In some other embodiments, a computer-readable medium comprising instructions which, when executed by a computer, cause the computer to carry out the above methods. The computer-readable medium may be referred as non-transitory computer-readable media (CRM) that stores data for extended periods such as a flash drive or compact disk (CD), or for short periods in the presence of power such as a memory device or random access memory (RAM). In some embodiments, computer-readable instructions may be included in a software, which is embodied in one or more tangible, non-transitory, computer-readable media. Such non-transitory computer-readable media can be media associated with user-accessible mass storage as well as certain short-duration storage that are of non-transitory nature, such as internal mass storage or ROM. The software implementing various embodiments of the present disclosure can be stored in such devices and executed by a processor (or processing circuitry). A computer-readable medium can include one or more memory devices or chips, according to particular needs. The software can cause the processor (including CPU, GPU, FPGA, and the like) to execute particular processes or particular parts of particular processes described herein, including defining data structures stored in RAM and modifying such data structures according to the processes defined by the software.

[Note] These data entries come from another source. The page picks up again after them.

-- ==== Sys2Proof/Machine/Events.lean ====
section
/-! DEFINITION. The events that come from a timer, a count or a line (log 3): what the event does in its block, taken
when the block is in the state in which it can occur. CONVERSION_COMPLETE and the transactions bring the same effects
by their own counts. -/

namespace Sys2Proof.Machine

/-! ### Reset (R195) -/

/-- The part is held in reset: VCMD at 0 V, DRIVE_ENABLE low and ATTN released (R195, section 10.8). -/
def holdInReset (s : State) : State :=
  ({ s with inReset := true } : State).onDrl fun d => { d with velocity := 0, dacCode := 0 }

/-- No reply stands ahead of a pending Restart's own, so that its reset can take effect (R194). -/
def Cli.restartDue (c : Cli) : Bool :=
  c.restartPending &&
    (match c.replies with
     | [] => true
     | r :: _ => r.isRestart)

/-- The reset of a Restart takes effect once the replies queued before its own have been sent (R194, log 5). -/
def restartEffect (raw : SafetyLevels) (s : State) : State := if s.cli.restartDue then resetPart raw s else s

/-! ### Force Unit (R72, R78, R84, R85) -/

/-- The level timer expires while it runs (R84): reloaded, settled; an open tare wait takes the tare (R78). That the row
alone takes an open tare wait at once, and leaves the start-time tare (R22) and the end condition LOAD_SETTLED (R5) to
the next measured point, is a DESIGN CHOICE (log 53). -/
def levelExpiry (s : State) : State :=
  if s.fcu.classifier.steady then
    let s := s.onFcu fun f => { f with levelTimer := f.levelTimer.reload, settled := true }
    if s.fcu.tareWait.isSome then closeTareWait s else s
  else s

/-- A slip is counted for an unrest event of a point taken in RUNNING, HELD or ENDING while the phase is ELASTIC
(R149), and the slip action follows (R35). -/
def countSlip (s : State) : State :=
  if s.tsq.state.evaluated && s.evu.phase = .elastic then
    slipAction (addNotice .slip (s.onEvu fun e =>
      e.onResult fun r => { r with slipCount := satSucc max16 r.slipCount }))
  else s

/-- The unrest timer expires while it runs (R85): reloaded, an unrest event, and its slip. -/
def unrestExpiry (s : State) : State :=
  if s.fcu.classifier.restless then
    countSlip (s.onFcu fun f =>
      { f with unrestTimer := f.unrestTimer.reload, unrestEvents := satSucc max16 f.unrestEvents })
  else s

/-- The down-range count reaches 200 outside a test (R72). -/
def downRangeReached (s : State) : State :=
  if s.mayRangeDown && s.fcu.range ≠ .d then rangeChange s.fcu.range.down s else s

/-- The tare wait reaches 20,000 points (R78): a settled flag set together with it takes the tare. -/
def tareWaitReached (s : State) : State :=
  match s.fcu.tareWait with
  | none => s
  | some _ => if s.fcu.settled then closeTareWait s else tareWaitOut s

/-- The start-time tare wait runs out (R22): a settled flag set together with it takes the tare. -/
def startTareReached (s : State) : State :=
  if s.tsq.state = .starting ∧ s.tsq.startStep = some .tare then
    if s.fcu.settled then beginZero (takeTare s)
    else failStart .tareNotSettled (s.onFcu fun f => { f with tareOutcome := .notSettled })
  else s

/-! ### Drive Loop and Sample Store (R45, R164) -/

/-- The enable wait reaches 1,000 points (R45): DRIVE_READY sampled on the same point is taken first. -/
def enableWaitReached (ready : Bool) (s : State) : State :=
  if s.drl.state = .enabling then
    let s := s.onDrl fun d => { d with readyLevel := ready, enableWait := 1000 }
    if ready then s.onDrl (Drl.rest .idle) else enableWaitOut s
  else s

/-- The pace delay has passed in COUNTING (R164). -/
def paceDelayReached (s : State) : State := if s.sms.pacing = .counting then pacingRaise s else s

/-! ### Limit Monitor (R168, R169) -/

/-- The debounced level of an input changes to ASSERTED. -/
def inputGoesAsserted (i : SafetyInput) (s : State) : State :=
  if (PerInputGet s.lmu.inputs i).level = .inactive then inputAsserted i s else s

/-- The debounced level of an input changes to INACTIVE. -/
def inputGoesInactive (i : SafetyInput) (s : State) : State :=
  if (PerInputGet s.lmu.inputs i).level = .asserted then inputReleased i s else s

/-! ### Gauge link (R91, R93, R98, R99, R102, R112, R115) -/

/-- The heads configured, FRONT before REAR. -/
def configuredHeads (s : State) : List Head := [Head.front, .rear].filter fun h => (s.exm.heads.get h).configured

/-- A poll round: 20 ms, in points (R98). -/
def roundPoints : Nat := 40

/-- A poll round falls due (R98); a list that still holds a POLL is left as it is (log 40). -/
def pollRound (s : State) : State :=
  s.onGlc fun g =>
    { g with pollClock := roundPoints
             roundList := if g.roundList.isEmpty then configuredHeads s else g.roundList }

/-- The arbiter makes its choice while the link is free (R99). -/
def arbiter (s : State) : State :=
  match s.glc.current, nextTransaction s with
  | none, some (h, o, src) => startTransaction h o src s
  | _, _ => s

/-- The failure kind of a budget that runs out (R91). -/
def timeoutKind (began : Bool) : FailureKind := if began then .truncated else .noReply

/-- The budget of the current transaction runs out (R91). -/
def replyTimeout (began : Bool) (s : State) : State :=
  match s.glc.current with
  | some t => completeTransaction t (.failure (timeoutKind began)) s
  | none => s

/-- A reply completes (R92, R93): the bytes up to the length of the operation's reply are accepted or refused; a reply
that is not complete ends nothing, and bytes past its length are ignored (R90, log 30). -/
def replyEnd (reply : List Byte) (s : State) : State :=
  match s.glc.current with
  | some t =>
    if t.op.messageLength ≤ reply.length then
      completeTransaction t (acceptReply t.head t.op (reply.take t.op.messageLength)) s
    else s
  | none => s

/-- The command being confirmed for a head, if any. -/
def Glc.confirmingFor (h : Head) (g : Glc) : Option SlotCommand :=
  match g.slot with
  | some c => if c.phase = .confirming ∧ c.head = h then some c else none
  | none => none

/-- A head's failure condition (R105, R115, R103): its count returns to 0, the manager takes the condition, and a
command being confirmed for the head is freed UNCONFIRMED. -/
def headFails (h : Head) (s : State) : State :=
  let s := failureCondition h (s.onGlc fun g =>
    { g with heads := g.heads.modify h fun x => { x with consecutive := 0 } })
  match s.glc.confirmingFor h with
  | some c => freeCommand c .unconfirmed s
  | none => s

/-- A third failed POLL in a row (R112). -/
def failedPolls (h : Head) (s : State) : State :=
  let e := s.exm.heads.get h
  if e.configured && e.state.countsPolls then pollsLost h s else s

/-- The slot command while it is CONFIRMING. -/
def Glc.confirmingNow (g : Glc) : Option SlotCommand :=
  match g.slot with
  | some c => if c.phase = .confirming then some c else none
  | none => none

/-- A confirmation poll falls due in CONFIRMING (R102). -/
def confirmationDue (s : State) : State :=
  match s.glc.confirmingNow with
  | some c => s.onGlc fun g => { g with slot := some { c with pollDue := true } }
  | none => s

/-- The confirmation time runs out (R102). -/
def confirmationOut (s : State) : State :=
  match s.glc.confirmingNow with
  | some c => freeCommand c .unconfirmed s
  | none => s

/-! ### Encoder (R49) -/

/-- A quadrature edge moves the encoder count by one, up or down, across the wrap of 48 bits (log 29). -/
def encoderStep (up : Bool) (s : State) : State :=
  s.onDrl fun d => { d with encoder := if up then d.encoder + 1 else d.encoder - 1 }

end Sys2Proof.Machine
end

Reference throughout this specification to features, advantages, or similar language does not imply that all of the features and advantages that may be realized with the present solution should be or are included in any single implementation thereof. Rather, language referring to the features and advantages is understood to mean that a specific feature, advantage, or characteristic described in connection with an embodiment is included in at least one embodiment of the present solution. Thus, discussions of the features and advantages, and similar language, throughout the specification may, but do not necessarily, refer to the same embodiment.

Furthermore, the described features, advantages and characteristics of the present solution may be combined in any suitable manner in one or more embodiments. One of ordinary skill in the relevant art will recognize, in light of the description herein, that the present solution can be practiced without one or more of the specific features or advantages of a particular embodiment. In other instances, additional features and advantages may be recognized in certain embodiments that may not be present in all embodiments of the present solution.